Exercise objective | Give back an exact copy of the lines in the records below, from the line that has "step s = .next ((s.setRequests rs).takeFault .len" through the line that has "exact ih he rfl", and nothing besides.

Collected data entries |

....................

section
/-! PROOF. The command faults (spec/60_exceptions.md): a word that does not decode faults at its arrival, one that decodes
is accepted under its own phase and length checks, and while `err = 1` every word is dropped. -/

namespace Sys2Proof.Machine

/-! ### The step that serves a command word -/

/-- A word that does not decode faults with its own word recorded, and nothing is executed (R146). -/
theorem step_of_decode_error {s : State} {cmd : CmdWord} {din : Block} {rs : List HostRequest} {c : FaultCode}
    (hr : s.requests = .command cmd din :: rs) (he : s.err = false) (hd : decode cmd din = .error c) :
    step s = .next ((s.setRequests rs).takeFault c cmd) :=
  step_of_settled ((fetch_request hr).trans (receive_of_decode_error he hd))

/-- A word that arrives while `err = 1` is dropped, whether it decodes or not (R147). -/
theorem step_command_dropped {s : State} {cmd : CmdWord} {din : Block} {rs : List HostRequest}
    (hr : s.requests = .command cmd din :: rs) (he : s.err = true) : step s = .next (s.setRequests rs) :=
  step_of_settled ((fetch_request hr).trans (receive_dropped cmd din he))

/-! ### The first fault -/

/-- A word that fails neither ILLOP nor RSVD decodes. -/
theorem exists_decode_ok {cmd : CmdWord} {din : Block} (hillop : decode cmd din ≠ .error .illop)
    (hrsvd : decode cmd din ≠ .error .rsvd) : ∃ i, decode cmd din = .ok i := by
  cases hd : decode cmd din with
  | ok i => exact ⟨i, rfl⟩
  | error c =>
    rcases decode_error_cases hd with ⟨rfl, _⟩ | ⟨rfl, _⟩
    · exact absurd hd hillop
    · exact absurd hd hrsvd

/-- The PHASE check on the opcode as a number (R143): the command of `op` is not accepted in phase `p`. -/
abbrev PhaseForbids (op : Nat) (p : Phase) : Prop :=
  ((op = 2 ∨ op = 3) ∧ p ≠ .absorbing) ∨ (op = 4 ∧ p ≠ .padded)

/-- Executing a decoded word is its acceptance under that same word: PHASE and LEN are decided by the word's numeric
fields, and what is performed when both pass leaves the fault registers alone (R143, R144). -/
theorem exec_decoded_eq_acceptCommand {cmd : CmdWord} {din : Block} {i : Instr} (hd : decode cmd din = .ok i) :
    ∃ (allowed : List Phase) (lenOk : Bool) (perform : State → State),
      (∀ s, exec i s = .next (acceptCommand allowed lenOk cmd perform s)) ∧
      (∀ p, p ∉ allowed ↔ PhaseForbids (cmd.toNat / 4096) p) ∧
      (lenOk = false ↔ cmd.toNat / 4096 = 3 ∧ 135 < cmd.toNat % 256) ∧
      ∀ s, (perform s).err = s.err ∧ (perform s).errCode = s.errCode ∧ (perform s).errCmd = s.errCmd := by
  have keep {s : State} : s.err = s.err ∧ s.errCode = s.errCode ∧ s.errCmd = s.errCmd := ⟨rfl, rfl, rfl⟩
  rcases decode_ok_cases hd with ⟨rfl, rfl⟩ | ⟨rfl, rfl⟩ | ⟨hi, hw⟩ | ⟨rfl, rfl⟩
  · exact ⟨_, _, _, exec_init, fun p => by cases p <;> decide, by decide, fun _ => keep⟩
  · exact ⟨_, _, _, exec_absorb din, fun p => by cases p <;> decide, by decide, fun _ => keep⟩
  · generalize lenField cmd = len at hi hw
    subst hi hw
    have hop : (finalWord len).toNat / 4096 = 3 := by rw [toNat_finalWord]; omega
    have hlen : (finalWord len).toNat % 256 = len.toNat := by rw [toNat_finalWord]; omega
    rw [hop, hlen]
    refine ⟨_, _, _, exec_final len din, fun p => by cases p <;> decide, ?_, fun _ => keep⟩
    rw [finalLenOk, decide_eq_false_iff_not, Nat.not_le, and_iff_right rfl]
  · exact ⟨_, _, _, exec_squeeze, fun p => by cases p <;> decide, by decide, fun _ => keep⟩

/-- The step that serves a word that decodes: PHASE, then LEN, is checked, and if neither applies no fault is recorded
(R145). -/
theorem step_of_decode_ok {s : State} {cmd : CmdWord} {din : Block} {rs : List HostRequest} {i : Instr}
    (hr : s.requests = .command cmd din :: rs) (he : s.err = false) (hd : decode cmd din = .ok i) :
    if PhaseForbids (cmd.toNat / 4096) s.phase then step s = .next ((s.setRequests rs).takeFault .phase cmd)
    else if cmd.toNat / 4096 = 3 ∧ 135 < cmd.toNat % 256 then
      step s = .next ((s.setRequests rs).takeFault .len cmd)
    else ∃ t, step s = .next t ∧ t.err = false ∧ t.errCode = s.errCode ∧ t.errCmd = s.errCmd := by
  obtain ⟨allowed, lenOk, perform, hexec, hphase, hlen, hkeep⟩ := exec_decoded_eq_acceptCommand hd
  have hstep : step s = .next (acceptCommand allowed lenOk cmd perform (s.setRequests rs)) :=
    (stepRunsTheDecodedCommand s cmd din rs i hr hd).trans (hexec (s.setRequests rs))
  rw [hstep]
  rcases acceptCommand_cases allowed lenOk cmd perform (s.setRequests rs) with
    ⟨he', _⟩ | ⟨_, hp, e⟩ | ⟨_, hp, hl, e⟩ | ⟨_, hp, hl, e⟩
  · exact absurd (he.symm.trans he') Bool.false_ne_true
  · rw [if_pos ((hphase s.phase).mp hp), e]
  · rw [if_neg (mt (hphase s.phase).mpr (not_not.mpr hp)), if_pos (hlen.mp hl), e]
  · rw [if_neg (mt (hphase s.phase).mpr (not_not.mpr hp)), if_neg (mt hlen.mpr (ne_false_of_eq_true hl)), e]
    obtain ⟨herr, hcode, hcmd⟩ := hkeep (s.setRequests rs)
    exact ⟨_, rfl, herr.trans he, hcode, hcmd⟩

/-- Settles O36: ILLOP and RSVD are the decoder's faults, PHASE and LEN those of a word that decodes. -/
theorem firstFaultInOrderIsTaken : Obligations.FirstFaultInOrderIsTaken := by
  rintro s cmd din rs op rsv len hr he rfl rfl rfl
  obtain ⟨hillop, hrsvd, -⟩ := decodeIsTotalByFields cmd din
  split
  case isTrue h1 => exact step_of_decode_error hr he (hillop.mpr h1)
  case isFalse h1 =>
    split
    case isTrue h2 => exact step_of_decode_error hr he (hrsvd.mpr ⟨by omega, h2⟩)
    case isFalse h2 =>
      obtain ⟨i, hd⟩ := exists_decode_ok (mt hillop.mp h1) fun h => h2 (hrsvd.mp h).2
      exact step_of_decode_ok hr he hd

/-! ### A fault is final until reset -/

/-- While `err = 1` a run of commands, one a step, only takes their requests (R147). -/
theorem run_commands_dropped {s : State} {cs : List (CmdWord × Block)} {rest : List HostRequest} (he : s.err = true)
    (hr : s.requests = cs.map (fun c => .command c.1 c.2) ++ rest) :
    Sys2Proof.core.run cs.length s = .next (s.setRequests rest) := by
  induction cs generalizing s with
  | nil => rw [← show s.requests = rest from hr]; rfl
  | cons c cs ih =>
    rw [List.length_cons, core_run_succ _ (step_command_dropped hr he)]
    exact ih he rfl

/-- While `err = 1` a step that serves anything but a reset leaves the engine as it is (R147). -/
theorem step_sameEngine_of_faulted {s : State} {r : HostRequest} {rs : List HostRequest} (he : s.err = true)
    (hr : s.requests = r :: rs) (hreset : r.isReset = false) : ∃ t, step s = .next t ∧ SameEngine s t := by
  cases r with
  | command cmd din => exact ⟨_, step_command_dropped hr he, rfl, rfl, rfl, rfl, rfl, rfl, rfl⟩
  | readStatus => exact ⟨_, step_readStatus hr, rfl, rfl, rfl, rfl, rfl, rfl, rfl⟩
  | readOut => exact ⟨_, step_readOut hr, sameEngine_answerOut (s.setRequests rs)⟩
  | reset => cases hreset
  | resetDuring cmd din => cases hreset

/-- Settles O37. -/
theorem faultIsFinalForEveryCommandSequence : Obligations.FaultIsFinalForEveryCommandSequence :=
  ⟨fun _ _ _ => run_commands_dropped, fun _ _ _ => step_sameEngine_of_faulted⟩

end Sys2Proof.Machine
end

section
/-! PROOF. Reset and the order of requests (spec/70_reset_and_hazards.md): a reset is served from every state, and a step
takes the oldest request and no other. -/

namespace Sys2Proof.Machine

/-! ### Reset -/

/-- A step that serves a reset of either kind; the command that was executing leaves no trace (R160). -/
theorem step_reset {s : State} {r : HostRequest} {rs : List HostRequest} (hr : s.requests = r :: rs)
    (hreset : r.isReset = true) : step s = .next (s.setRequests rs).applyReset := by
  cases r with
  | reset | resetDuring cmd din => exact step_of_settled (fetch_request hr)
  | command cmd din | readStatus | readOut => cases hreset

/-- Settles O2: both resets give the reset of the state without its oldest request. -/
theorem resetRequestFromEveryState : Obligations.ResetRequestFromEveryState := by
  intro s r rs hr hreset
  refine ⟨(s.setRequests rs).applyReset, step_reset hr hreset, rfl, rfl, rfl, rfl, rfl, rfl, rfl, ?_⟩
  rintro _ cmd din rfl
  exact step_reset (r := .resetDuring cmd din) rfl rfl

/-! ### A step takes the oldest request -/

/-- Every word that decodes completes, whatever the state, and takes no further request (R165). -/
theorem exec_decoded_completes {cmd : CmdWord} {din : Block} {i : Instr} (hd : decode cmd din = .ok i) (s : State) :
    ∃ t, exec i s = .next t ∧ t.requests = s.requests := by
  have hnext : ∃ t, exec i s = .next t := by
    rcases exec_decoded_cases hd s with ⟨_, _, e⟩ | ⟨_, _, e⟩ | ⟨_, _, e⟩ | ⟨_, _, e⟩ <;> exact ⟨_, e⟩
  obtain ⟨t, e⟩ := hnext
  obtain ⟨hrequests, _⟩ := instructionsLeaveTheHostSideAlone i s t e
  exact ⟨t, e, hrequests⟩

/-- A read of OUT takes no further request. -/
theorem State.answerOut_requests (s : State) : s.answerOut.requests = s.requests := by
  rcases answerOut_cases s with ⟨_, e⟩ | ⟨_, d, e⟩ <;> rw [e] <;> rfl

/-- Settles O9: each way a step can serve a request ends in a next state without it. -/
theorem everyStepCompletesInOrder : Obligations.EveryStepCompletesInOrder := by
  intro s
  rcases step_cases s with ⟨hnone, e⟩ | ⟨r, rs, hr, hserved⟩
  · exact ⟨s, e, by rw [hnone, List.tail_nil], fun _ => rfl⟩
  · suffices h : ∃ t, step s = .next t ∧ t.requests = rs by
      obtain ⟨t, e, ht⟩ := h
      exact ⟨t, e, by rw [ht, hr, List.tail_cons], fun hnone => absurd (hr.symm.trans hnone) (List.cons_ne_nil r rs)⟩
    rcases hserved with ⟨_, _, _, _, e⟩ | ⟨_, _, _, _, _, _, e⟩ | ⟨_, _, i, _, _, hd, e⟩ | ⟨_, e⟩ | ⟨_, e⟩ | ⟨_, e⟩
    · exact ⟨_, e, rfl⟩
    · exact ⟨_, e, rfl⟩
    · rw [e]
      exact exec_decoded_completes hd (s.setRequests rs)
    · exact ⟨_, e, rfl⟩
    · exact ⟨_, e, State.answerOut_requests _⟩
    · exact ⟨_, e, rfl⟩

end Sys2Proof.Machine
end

....................

Reply |
      step s = .next ((s.setRequests rs).takeFault .len cmd)
    else ∃ t, step s = .next t ∧ t.err = false ∧ t.errCode = s.errCode ∧ t.errCmd = s.errCmd := by
  obtain ⟨allowed, lenOk, perform, hexec, hphase, hlen, hkeep⟩ := exec_decoded_eq_acceptCommand hd
  have hstep : step s = .next (acceptCommand allowed lenOk cmd perform (s.setRequests rs)) :=
    (stepRunsTheDecodedCommand s cmd din rs i hr hd).trans (hexec (s.setRequests rs))
  rw [hstep]
  rcases acceptCommand_cases allowed lenOk cmd perform (s.setRequests rs) with
    ⟨he', _⟩ | ⟨_, hp, e⟩ | ⟨_, hp, hl, e⟩ | ⟨_, hp, hl, e⟩
  · exact absurd (he.symm.trans he') Bool.false_ne_true
  · rw [if_pos ((hphase s.phase).mp hp), e]
  · rw [if_neg (mt (hphase s.phase).mpr (not_not.mpr hp)), if_pos (hlen.mp hl), e]
  · rw [if_neg (mt (hphase s.phase).mpr (not_not.mpr hp)), if_neg (mt hlen.mpr (ne_false_of_eq_true hl)), e]
    obtain ⟨herr, hcode, hcmd⟩ := hkeep (s.setRequests rs)
    exact ⟨_, rfl, herr.trans he, hcode, hcmd⟩

/-- Settles O36: ILLOP and RSVD are the decoder's faults, PHASE and LEN those of a word that decodes. -/
theorem firstFaultInOrderIsTaken : Obligations.FirstFaultInOrderIsTaken := by
  rintro s cmd din rs op rsv len hr he rfl rfl rfl
  obtain ⟨hillop, hrsvd, -⟩ := decodeIsTotalByFields cmd din
  split
  case isTrue h1 => exact step_of_decode_error hr he (hillop.mpr h1)
  case isFalse h1 =>
    split
    case isTrue h2 => exact step_of_decode_error hr he (hrsvd.mpr ⟨by omega, h2⟩)
    case isFalse h2 =>
      obtain ⟨i, hd⟩ := exists_decode_ok (mt hillop.mp h1) fun h => h2 (hrsvd.mp h).2
      exact step_of_decode_ok hr he hd

/-! ### A fault is final until reset -/

/-- While `err = 1` a run of commands, one a step, only takes their requests (R147). -/
theorem run_commands_dropped {s : State} {cs : List (CmdWord × Block)} {rest : List HostRequest} (he : s.err = true)
    (hr : s.requests = cs.map (fun c => .command c.1 c.2) ++ rest) :
    Sys2Proof.core.run cs.length s = .next (s.setRequests rest) := by
  induction cs generalizing s with
  | nil => rw [← show s.requests = rest from hr]; rfl
  | cons c cs ih =>
    rw [List.length_cons, core_run_succ _ (step_command_dropped hr he)]
    exact ih he rfl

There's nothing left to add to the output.